Start of EXERCISE MATERIALS

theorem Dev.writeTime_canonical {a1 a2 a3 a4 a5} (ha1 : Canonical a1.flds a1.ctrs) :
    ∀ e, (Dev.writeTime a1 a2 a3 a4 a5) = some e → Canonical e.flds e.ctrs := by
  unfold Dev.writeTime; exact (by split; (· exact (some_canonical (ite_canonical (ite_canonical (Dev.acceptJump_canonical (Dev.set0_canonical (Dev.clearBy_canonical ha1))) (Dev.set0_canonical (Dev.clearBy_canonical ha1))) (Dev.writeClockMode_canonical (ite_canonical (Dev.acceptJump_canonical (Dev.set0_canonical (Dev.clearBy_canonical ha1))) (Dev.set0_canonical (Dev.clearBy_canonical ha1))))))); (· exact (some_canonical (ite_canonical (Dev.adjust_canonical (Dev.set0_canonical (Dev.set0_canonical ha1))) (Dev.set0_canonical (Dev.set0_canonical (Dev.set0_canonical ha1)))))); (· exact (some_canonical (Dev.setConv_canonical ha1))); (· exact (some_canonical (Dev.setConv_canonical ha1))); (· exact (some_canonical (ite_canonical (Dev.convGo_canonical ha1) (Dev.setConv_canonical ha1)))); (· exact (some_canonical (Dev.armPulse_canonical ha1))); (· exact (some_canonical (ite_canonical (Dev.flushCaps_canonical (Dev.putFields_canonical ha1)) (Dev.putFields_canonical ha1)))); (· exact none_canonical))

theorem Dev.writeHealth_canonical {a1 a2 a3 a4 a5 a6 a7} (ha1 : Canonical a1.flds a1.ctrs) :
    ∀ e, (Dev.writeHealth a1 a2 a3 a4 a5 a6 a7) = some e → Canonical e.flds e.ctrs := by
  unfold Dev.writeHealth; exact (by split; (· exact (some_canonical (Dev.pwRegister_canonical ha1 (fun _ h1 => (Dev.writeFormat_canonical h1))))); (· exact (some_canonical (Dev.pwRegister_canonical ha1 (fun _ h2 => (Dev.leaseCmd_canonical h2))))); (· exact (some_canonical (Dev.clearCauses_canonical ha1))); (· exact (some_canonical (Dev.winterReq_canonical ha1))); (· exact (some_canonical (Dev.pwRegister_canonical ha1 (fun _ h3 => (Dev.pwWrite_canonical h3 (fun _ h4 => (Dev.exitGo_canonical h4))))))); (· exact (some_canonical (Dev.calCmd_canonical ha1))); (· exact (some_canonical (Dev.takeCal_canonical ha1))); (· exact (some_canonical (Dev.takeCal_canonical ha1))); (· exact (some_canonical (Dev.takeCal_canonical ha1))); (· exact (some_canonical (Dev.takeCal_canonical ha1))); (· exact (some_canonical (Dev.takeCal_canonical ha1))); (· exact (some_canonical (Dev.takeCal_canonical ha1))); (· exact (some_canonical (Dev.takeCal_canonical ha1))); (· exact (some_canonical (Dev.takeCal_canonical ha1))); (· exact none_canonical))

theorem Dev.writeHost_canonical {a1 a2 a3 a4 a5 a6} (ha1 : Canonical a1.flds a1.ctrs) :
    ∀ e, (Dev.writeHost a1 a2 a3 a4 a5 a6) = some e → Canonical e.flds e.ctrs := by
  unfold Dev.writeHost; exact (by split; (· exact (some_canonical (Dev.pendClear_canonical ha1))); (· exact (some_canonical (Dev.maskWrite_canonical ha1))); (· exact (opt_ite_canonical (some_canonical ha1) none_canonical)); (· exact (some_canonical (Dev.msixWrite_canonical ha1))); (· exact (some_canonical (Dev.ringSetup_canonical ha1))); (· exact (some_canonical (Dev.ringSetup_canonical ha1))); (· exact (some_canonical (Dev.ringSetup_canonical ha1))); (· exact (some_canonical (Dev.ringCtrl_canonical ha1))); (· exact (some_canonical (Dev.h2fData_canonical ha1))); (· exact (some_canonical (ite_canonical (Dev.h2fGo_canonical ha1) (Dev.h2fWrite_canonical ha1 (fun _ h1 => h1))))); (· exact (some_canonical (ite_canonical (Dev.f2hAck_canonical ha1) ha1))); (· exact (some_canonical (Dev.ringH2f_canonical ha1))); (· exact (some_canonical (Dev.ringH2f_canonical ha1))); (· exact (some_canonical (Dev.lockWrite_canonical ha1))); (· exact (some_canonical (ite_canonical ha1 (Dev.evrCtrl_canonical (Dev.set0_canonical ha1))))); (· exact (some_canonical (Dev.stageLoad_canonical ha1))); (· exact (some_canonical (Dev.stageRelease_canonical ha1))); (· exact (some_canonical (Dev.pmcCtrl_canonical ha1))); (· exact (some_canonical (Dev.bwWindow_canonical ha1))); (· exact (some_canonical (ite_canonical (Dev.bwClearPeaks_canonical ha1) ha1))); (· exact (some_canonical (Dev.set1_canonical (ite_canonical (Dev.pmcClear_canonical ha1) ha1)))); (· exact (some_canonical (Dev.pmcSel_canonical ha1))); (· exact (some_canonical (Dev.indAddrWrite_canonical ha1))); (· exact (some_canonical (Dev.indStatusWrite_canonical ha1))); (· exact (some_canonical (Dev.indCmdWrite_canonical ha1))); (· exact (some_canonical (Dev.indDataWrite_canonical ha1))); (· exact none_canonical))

End of EXERCISE MATERIALS

*TASK DETAILS:* Beginning of the records through the line with "e, (Dev.writeTime a1": return that span exactly and stop there.

*RESULT FOR THIS EXERCISE:*
theorem Dev.writeTime_canonical {a1 a2 a3 a4 a5} (ha1 : Canonical a1.flds a1.ctrs) :
    ∀ e, (Dev.writeTime a1 a2 a3 a4 a5) = some e → Canonical e.flds e.ctrs := by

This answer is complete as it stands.